__About this task__
Every line from the one with "offset 0xF. -/" through the final line of the entries below should be returned exactly; leave out all other lines.

----- Entries provided -----

-- ==== Sys2Proof/Machine/WindowGaps.lean ====
section
/-! DEFINITION. The unmapped accesses, one meaning per row of opcode_table.json (20_memory.md R39). -/

namespace Sys2Proof.Machine

/-- `OPEN_RD`, offsets 0x4 to 0x7. -/
def execOpenRd4 (off : BitVec 4) (s : State) : Host.Outcome State Fault Refusal :=
  .next (openRead Config.env off s)

/-- `OPEN_RD`, offset 0x9. -/
def execOpenRd9 (s : State) : Host.Outcome State Fault Refusal :=
  .next (openRead Config.env 0x9 s)

/-- `OPEN_RD`, offsets 0xA and 0xB. -/
def execOpenRdA (off : BitVec 4) (s : State) : Host.Outcome State Fault Refusal :=
  .next (openRead Config.env off s)

/-- `OPEN_RD`, offsets 0xC to 0xF. -/
def execOpenRdC (off : BitVec 4) (s : State) : Host.Outcome State Fault Refusal :=
  .next (openRead Config.env off s)

/-- `IGNORE_WR`, offsets 0x4 to 0x7. -/
def execIgnoreWr4 (_off : BitVec 4) (_data : Byte) (s : State) : Host.Outcome State Fault Refusal :=
  .next (ignoredWrite s)

/-- `IGNORE_WR`, offset 0x9. -/
def execIgnoreWr9 (_data : Byte) (s : State) : Host.Outcome State Fault Refusal :=
  .next (ignoredWrite s)

/-- `IGNORE_WR`, offset 0xD. -/
def execIgnoreWrD (_data : Byte) (s : State) : Host.Outcome State Fault Refusal :=
  .next (ignoredWrite s)

/-- `IGNORE_WR`, offset 0xF. -/
def execIgnoreWrF (_data : Byte) (s : State) : Host.Outcome State Fault Refusal :=
  .next (ignoredWrite s)

end Sys2Proof.Machine
end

-----

__Response box__
/-- `IGNORE_WR`, offset 0xF. -/
def execIgnoreWrF (_data : Byte) (s : State) : Host.Outcome State Fault Refusal :=
  .next (ignoredWrite s)

end Sys2Proof.Machine
end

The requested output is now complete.